Such thrust and acceleration would be very slight, but such a system could be stable for millennia. Any planetary system attached to the star would be 'dragged' along by its parent star.

I'm writing a sci-fi novel about Earth going rogue. I would like to know if, by the same principles, if the Earth gets accelerated prograde out of the solar system, would the Moon be dragged along? I imagine so since the Earth is two orders of magnitude more massive, being the dominant mass in the Earth-Moon system.

Further details:

  • The Earth is accelerated by a mysterious force, giving it a push of ~0.025 g for twelve hours;
  • The force acts only on Earth and has a gravity gradient of 0.0001% (less tidal effect than the Sun).

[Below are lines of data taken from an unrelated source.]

-- ==== Sys2Proof/Machine/Core.lean ====
section
/-! DEFINITION. The machine as the host takes it. -/

def Sys2Proof.core : Host.Core :=
  { State := Sys2Proof.Machine.State, Fault := Sys2Proof.Machine.Fault, Refusal := Sys2Proof.Machine.Refusal,
    step := Sys2Proof.Machine.step, reset := Sys2Proof.Machine.State.reset }
end

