-- ==== Sys2Proof/Safety.lean ====
section
/-! DEFINITION. The terms in which claims are stated: when a state is canonical, when a unit may act, and what an instruction or a command
may change. -/

namespace Sys2Proof.Machine

/-- The canonical form of the sparse parts of the state that the claims read: device memory and the tiles. -/
def State.Inv (s : State) : Prop := s.mem.data.wf = true ∧ SMap.wf Tile.reset s.tiles = true

/-! ## Cores -/

/-- A core of a tile by its place. -/
def State.coreAt (s : State) (i : CoreAt) : CoreSt := (s.tile i.tile.val).core i.core

/-- The issue cycle of an instruction with these sources, destinations and interval row. -/
def State.issueAt (s : State) (i : CoreAt) (srcs dsts : List Nat) (row : Option Nat) : Nat := issueCycle (s.coreAt i) srcs dsts row

/-- A core can issue an instruction with these sources and destinations and nothing else happens in its tile: the tile is in the grid, the
core runs and holds an instruction, no halt or stop bars the cycle, the frame has nothing in flight, no byte has bad parity and no breakpoint
is set. -/
structure CoreReady (s : State) (i : CoreAt) (srcs dsts : List Nat) (row : Option Nat) : Prop where
  grid : s.grid.hasTile i.tile.val = true
  running : (s.coreAt i).run = .running
  may : mayIssue (s.tile i.tile.val) (s.issueAt i srcs dsts row) = true
  pc : (s.coreAt i).pc ≤ 65535
  idle : (s.tile i.tile.val).frame.ops = []
  parity : (s.tile i.tile.val).spBad = []
  noBreak : ∀ n : Fin 4, ((s.coreAt i).bps[n]).enable = false

/-- The tile with its frame brought up to the cycle, which is all that the time of an issue changes in it. -/
def Tile.atCycle (t : Tile) (t0 : Nat) : Tile := t.updFrame (fun f => { f with clk := max f.clk t0 })

/-- Only core `i` has changed, and the frame's clock. -/
def onlyCore (s u : State) (i : CoreAt) : Prop :=
  { u with tiles := s.tiles } = s ∧ (∀ T, T ≠ i.tile.val → u.tile T = s.tile T)
    ∧ ∃ n, u.tile i.tile.val = ((s.tile i.tile.val).updFrame (fun f => { f with clk := n })).setCore i.core (u.coreAt i)

/-- What every instruction of fixed timing leaves in its core: the next PC, the state of issue, and what it does not name. -/
structure Retired (k k' : CoreSt) (t0 : Nat) : Prop where
  pc : k'.pc = k.pc + 1
  run : k'.run = k.run
  next : k'.now = t0 + 1
  etrap : k'.etrap = k.etrap
  vextra : k'.vextra = k.vextra

/-- The scalar registers but for `d`, which holds `v`; s0 stays 0. -/
def writesS (k k' : CoreSt) (d : Reg) (v : U64) : Prop :=
  k'.getS d = (if d = 0 then 0 else v) ∧ ∀ r, r ≠ d → k'.getS r = k.getS r

/-- The vector registers but for `d`, which holds `v`. -/
def writesV (k k' : CoreSt) (d : VReg) (v : V512) : Prop := k'.v[d] = v ∧ ∀ r : VReg, r ≠ d → k'.v[r] = k.v[r]
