/-- R225 to R228: a tile that has ended the step arrives at the fence of its job, with the latest arrival kept; the root decides with the rules of R228
in their order: a ledger break, a detection, a trap, disagreeing cores, the end of the plan, or the next task with the step counted. It reads the
model's conventions of log entry 66. -/
def Obligations.StepFences : Prop :=
  (∀ s j p (t : TileIx) late, (s.job j).plan = some p → (s.job j).phase = .step → (s.job j).running = true → (s.job j).halted = false →
      tileArrived (s.tile t.val) = true → p.units.any (fun v => unitKey v == t.val) = true → (s.job j).arrived.any (fun v => unitKey v == t.val) = false →
      ∃ u, exec (.unitFenceArrival j (.tile t) late) s = .next u ∧ { u with jobs := s.jobs } = s ∧ onlyJob s u j
        ∧ (u.job j).arrived = (s.job j).arrived ++ [.tile t]
        ∧ (u.job j).late = max (s.job j).late (max late (match (s.tile t.val).arrivedAt with | some a => a - (s.job j).len | none => 0)))
    ∧ ∀ s j p, AllIn s j p →
      let v := s.atDecision j p
      (ledgersHold s j p → v.anyDetection j p = false → v.anyTrap j p = false →
        ((v.agreedNext p = none → ∃ u, exec (.fenceRootDecision j) s = .next u ∧ (u.job j).state = 5 ∧ (u.job j).status = 0x0712)
          ∧ ∀ n plan, v.agreedNext p = some (n, plan) → (v.job j).carried = false → (v.job j).stopReq = none → (v.job j).groupStop = none →
            ∃ u, exec (.fenceRootDecision j) s = .next u ∧ (u.job j).steps = satAdd (s.job j).steps 1
              ∧ (u.job j).planFences = (s.job j).planFences + (if plan then 1 else 0)
              ∧ (u.job j).jobCy = satAdd (s.job j).jobCy ((s.job j).len + nominalFence p.fenceD plan)
              ∧ (u.job j).extraCy = satAdd (s.job j).extraCy (s.job j).late
              ∧ (n = 255 → (u.job j).state = 5 ∧ (u.job j).status = 0x0700)
              ∧ (n ≠ 255 → (u.job j).phase = .decided n false plan ∧ (u.job j).state = (s.job j).state)))
      ∧ (ledgersHold s j p → v.anyDetection j p = true → (s.job j).reruns < 2 →
        ∃ u, exec (.fenceRootDecision j) s = .next u ∧ (u.job j).phase = .decided (s.job j).task true (v.fenceIsPlan p)
          ∧ (u.job j).steps = (s.job j).steps ∧ (u.job j).state = (s.job j).state)
      ∧ (ledgersHold s j p → v.anyDetection j p = false → v.anyTrap j p = true →
        ∃ u, exec (.fenceRootDecision j) s = .next u ∧ (u.job j).state = 5 ∧ (u.job j).status = 0x0710)
      ∧ (((s.gatherReports j p).sendAudits p).breaks p ≠ ([], []) →
        ∃ u, exec (.fenceRootDecision j) s = .next u ∧ (u.job j).state = 5 ∧ (u.job j).status = 0x0960)

/-- R211, R227, R229, R272: the release starts the next step, or the same step again after a detection, with every core at cycle 0; a unit that has not
arrived by twice the length ends the job with 0x0713, an engine that does not arrive within 1 ms with 0x0575. It reads the model's conventions of
log entries 65 and 66. -/
def Obligations.ReleaseAndTimeouts : Prop :=
  (∀ s j p n plan, s.Inv → (s.job j).plan = some p → (s.job j).phase = .decided n false plan → (s.job j).running = true → (s.job j).halted = false →
      s.haltAtFence j = false →
      ∃ u, exec (.fenceRelease j) s = .next u ∧ (u.job j).phase = .step ∧ (u.job j).task = n ∧ (u.job j).len = p.len n ∧ (u.job j).reruns = 0
        ∧ (u.job j).arrived = [] ∧ (u.job j).late = 0 ∧ (u.job j).steps = (s.job j).steps
        ∧ ∀ r, r ∈ p.tiles → ∀ c : CoreIx, ((u.tile r.t).core c).now = 0)
    ∧ (∀ s j p n plan, s.Inv → (s.job j).plan = some p → (s.job j).phase = .decided n true plan → (s.job j).running = true → (s.job j).halted = false →
      s.haltAtFence j = false →
      ∃ u, exec (.fenceRelease j) s = .next u ∧ (u.job j).phase = .step ∧ (u.job j).task = (s.job j).task ∧ (u.job j).reruns = (s.job j).reruns + 1
        ∧ (u.job j).rerunSteps = (s.job j).rerunSteps + (if (s.job j).reruns = 0 then 1 else 0)
        ∧ (u.job j).rerunCy = satAdd (s.job j).rerunCy ((s.job j).len + (s.job j).late + nominalFence p.fenceD plan)
        ∧ (u.job j).arrived = [] ∧ (u.job j).steps = (s.job j).steps ∧ counted s u (ck 0x9170 4) 1
        ∧ ∀ t, t ∈ p.tileSet → ∀ c : CoreIx, ((u.tile t).core c).now = 0)
    ∧ (∀ s j p, (s.job j).plan = some p → (s.job j).phase = .step → (s.job j).running = true → (s.job j).halted = false → (s.job j).allArrived = false →
      ∃ u, exec (.stepTimeout j) s = .next u ∧ (u.job j).state = 5 ∧ (u.job j).status = 0x0713 ∧ (u.job j).laggards.length ≤ 16
        ∧ (u.job j).endTally = s.tally.now)
    ∧ ∀ s (e : EngineIx) j p, s.engineOwner e.val = some j → (s.job j).plan = some p → (s.job j).phase = .step → (s.job j).running = true →
      (s.job j).halted = false → (∀ t, t ∈ p.tileSet → (s.job j).arrived.any (fun v => unitKey v == t) = true) →
      (s.job j).arrived.any (fun v => unitKey v == 2048 + e.val) = false →
      ∃ u, exec (.engineFenceTimeout e) s = .next u ∧ (u.job j).state = 5 ∧ (u.job j).status = 0x0575 ∧ u.boot.newRetry = true
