-- ==== Sys2Proof/Laws/State.lean ====
section
/-! SUPPORT. What each update of the state leaves in each field: one lemma per field per update, true by unfolding, so that no later proof
unfolds a record update. -/

namespace Sys2Proof.Machine

/-! ## updHost -/

@[simp] theorem State.updHost_pending (s : State) (f : HostSt → HostSt) : (s.updHost f).pending = s.pending := rfl
@[simp] theorem State.updHost_fuses (s : State) (f : HostSt → HostSt) : (s.updHost f).fuses = s.fuses := rfl
@[simp] theorem State.updHost_life (s : State) (f : HostSt → HostSt) : (s.updHost f).life = s.life := rfl
@[simp] theorem State.updHost_boot (s : State) (f : HostSt → HostSt) : (s.updHost f).boot = s.boot := rfl
@[simp] theorem State.updHost_grid (s : State) (f : HostSt → HostSt) : (s.updHost f).grid = s.grid := rfl
@[simp] theorem State.updHost_tiles (s : State) (f : HostSt → HostSt) : (s.updHost f).tiles = s.tiles := rfl
@[simp] theorem State.updHost_mem (s : State) (f : HostSt → HostSt) : (s.updHost f).mem = s.mem := rfl
@[simp] theorem State.updHost_jobs (s : State) (f : HostSt → HostSt) : (s.updHost f).jobs = s.jobs := rfl
@[simp] theorem State.updHost_check (s : State) (f : HostSt → HostSt) : (s.updHost f).check = s.check := rfl
@[simp] theorem State.updHost_clk (s : State) (f : HostSt → HostSt) : (s.updHost f).clk = s.clk := rfl
@[simp] theorem State.updHost_tally (s : State) (f : HostSt → HostSt) : (s.updHost f).tally = s.tally := rfl
@[simp] theorem State.updHost_pwr (s : State) (f : HostSt → HostSt) : (s.updHost f).pwr = s.pwr := rfl
@[simp] theorem State.updHost_link (s : State) (f : HostSt → HostSt) : (s.updHost f).link = s.link := rfl
@[simp] theorem State.updHost_host (s : State) (f : HostSt → HostSt) : (s.updHost f).host = f s.host := rfl
@[simp] theorem State.updHost_prot (s : State) (f : HostSt → HostSt) : (s.updHost f).prot = s.prot := rfl
@[simp] theorem State.updHost_ctr (s : State) (f : HostSt → HostSt) : (s.updHost f).ctr = s.ctr := rfl
@[simp] theorem State.updHost_tctr (s : State) (f : HostSt → HostSt) : (s.updHost f).tctr = s.tctr := rfl
@[simp] theorem State.updHost_events (s : State) (f : HostSt → HostSt) : (s.updHost f).events = s.events := rfl
@[simp] theorem State.updHost_out (s : State) (f : HostSt → HostSt) : (s.updHost f).out = s.out := rfl
@[simp] theorem State.updHost_draws (s : State) (f : HostSt → HostSt) : (s.updHost f).draws = s.draws := rfl

/-! ## updBoot -/

@[simp] theorem State.updBoot_pending (s : State) (f : BootSt → BootSt) : (s.updBoot f).pending = s.pending := rfl
@[simp] theorem State.updBoot_fuses (s : State) (f : BootSt → BootSt) : (s.updBoot f).fuses = s.fuses := rfl
@[simp] theorem State.updBoot_life (s : State) (f : BootSt → BootSt) : (s.updBoot f).life = s.life := rfl
@[simp] theorem State.updBoot_boot (s : State) (f : BootSt → BootSt) : (s.updBoot f).boot = f s.boot := rfl
@[simp] theorem State.updBoot_grid (s : State) (f : BootSt → BootSt) : (s.updBoot f).grid = s.grid := rfl
@[simp] theorem State.updBoot_tiles (s : State) (f : BootSt → BootSt) : (s.updBoot f).tiles = s.tiles := rfl
@[simp] theorem State.updBoot_mem (s : State) (f : BootSt → BootSt) : (s.updBoot f).mem = s.mem := rfl
@[simp] theorem State.updBoot_jobs (s : State) (f : BootSt → BootSt) : (s.updBoot f).jobs = s.jobs := rfl
@[simp] theorem State.updBoot_check (s : State) (f : BootSt → BootSt) : (s.updBoot f).check = s.check := rfl
@[simp] theorem State.updBoot_clk (s : State) (f : BootSt → BootSt) : (s.updBoot f).clk = s.clk := rfl
@[simp] theorem State.updBoot_tally (s : State) (f : BootSt → BootSt) : (s.updBoot f).tally = s.tally := rfl
@[simp] theorem State.updBoot_pwr (s : State) (f : BootSt → BootSt) : (s.updBoot f).pwr = s.pwr := rfl
@[simp] theorem State.updBoot_link (s : State) (f : BootSt → BootSt) : (s.updBoot f).link = s.link := rfl
@[simp] theorem State.updBoot_host (s : State) (f : BootSt → BootSt) : (s.updBoot f).host = s.host := rfl
@[simp] theorem State.updBoot_prot (s : State) (f : BootSt → BootSt) : (s.updBoot f).prot = s.prot := rfl
@[simp] theorem State.updBoot_ctr (s : State) (f : BootSt → BootSt) : (s.updBoot f).ctr = s.ctr := rfl
@[simp] theorem State.updBoot_tctr (s : State) (f : BootSt → BootSt) : (s.updBoot f).tctr = s.tctr := rfl
@[simp] theorem State.updBoot_events (s : State) (f : BootSt → BootSt) : (s.updBoot f).events = s.events := rfl
@[simp] theorem State.updBoot_out (s : State) (f : BootSt → BootSt) : (s.updBoot f).out = s.out := rfl
@[simp] theorem State.updBoot_draws (s : State) (f : BootSt → BootSt) : (s.updBoot f).draws = s.draws := rfl

/-! ## updClk -/

@[simp] theorem State.updClk_pending (s : State) (f : ClkSt → ClkSt) : (s.updClk f).pending = s.pending := rfl
@[simp] theorem State.updClk_fuses (s : State) (f : ClkSt → ClkSt) : (s.updClk f).fuses = s.fuses := rfl
@[simp] theorem State.updClk_life (s : State) (f : ClkSt → ClkSt) : (s.updClk f).life = s.life := rfl
@[simp] theorem State.updClk_boot (s : State) (f : ClkSt → ClkSt) : (s.updClk f).boot = s.boot := rfl
@[simp] theorem State.updClk_grid (s : State) (f : ClkSt → ClkSt) : (s.updClk f).grid = s.grid := rfl
@[simp] theorem State.updClk_tiles (s : State) (f : ClkSt → ClkSt) : (s.updClk f).tiles = s.tiles := rfl
@[simp] theorem State.updClk_mem (s : State) (f : ClkSt → ClkSt) : (s.updClk f).mem = s.mem := rfl
@[simp] theorem State.updClk_jobs (s : State) (f : ClkSt → ClkSt) : (s.updClk f).jobs = s.jobs := rfl
@[simp] theorem State.updClk_check (s : State) (f : ClkSt → ClkSt) : (s.updClk f).check = s.check := rfl
@[simp] theorem State.updClk_clk (s : State) (f : ClkSt → ClkSt) : (s.updClk f).clk = f s.clk := rfl
@[simp] theorem State.updClk_tally (s : State) (f : ClkSt → ClkSt) : (s.updClk f).tally = s.tally := rfl
@[simp] theorem State.updClk_pwr (s : State) (f : ClkSt → ClkSt) : (s.updClk f).pwr = s.pwr := rfl
@[simp] theorem State.updClk_link (s : State) (f : ClkSt → ClkSt) : (s.updClk f).link = s.link := rfl
@[simp] theorem State.updClk_host (s : State) (f : ClkSt → ClkSt) : (s.updClk f).host = s.host := rfl
@[simp] theorem State.updClk_prot (s : State) (f : ClkSt → ClkSt) : (s.updClk f).prot = s.prot := rfl
@[simp] theorem State.updClk_ctr (s : State) (f : ClkSt → ClkSt) : (s.updClk f).ctr = s.ctr := rfl
@[simp] theorem State.updClk_tctr (s : State) (f : ClkSt → ClkSt) : (s.updClk f).tctr = s.tctr := rfl
@[simp] theorem State.updClk_events (s : State) (f : ClkSt → ClkSt) : (s.updClk f).events = s.events := rfl
@[simp] theorem State.updClk_out (s : State) (f : ClkSt → ClkSt) : (s.updClk f).out = s.out := rfl
@[simp] theorem State.updClk_draws (s : State) (f : ClkSt → ClkSt) : (s.updClk f).draws = s.draws := rfl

I imagine a set of possibilities:

  • Small or negligible effect on the Moon's orbit;
  • Very strong effect on the Moon's orbit, changing it into a much more eccentric shape;
  • The Moon escapes the Earth-Moon system on a tangent - tides get weaker and weaker as she leaves;
  • The Moon does a very close flyby, leading to one devastating extinction event with earthquakes, tsunamis and volcanic eruptions of biblical proportions - then she escapes the Earth-Moon system;
  • The Moon's orbit becomes very eccentric with a very low periapsis - same as above but on infinite repeat;
  • Collision. That would be a very short and anticlimatic story;
  • ???

I don't have the math or the physics in me to figure what would most probably and realistically happen, so I'm coming here for help because you guys always make my day :)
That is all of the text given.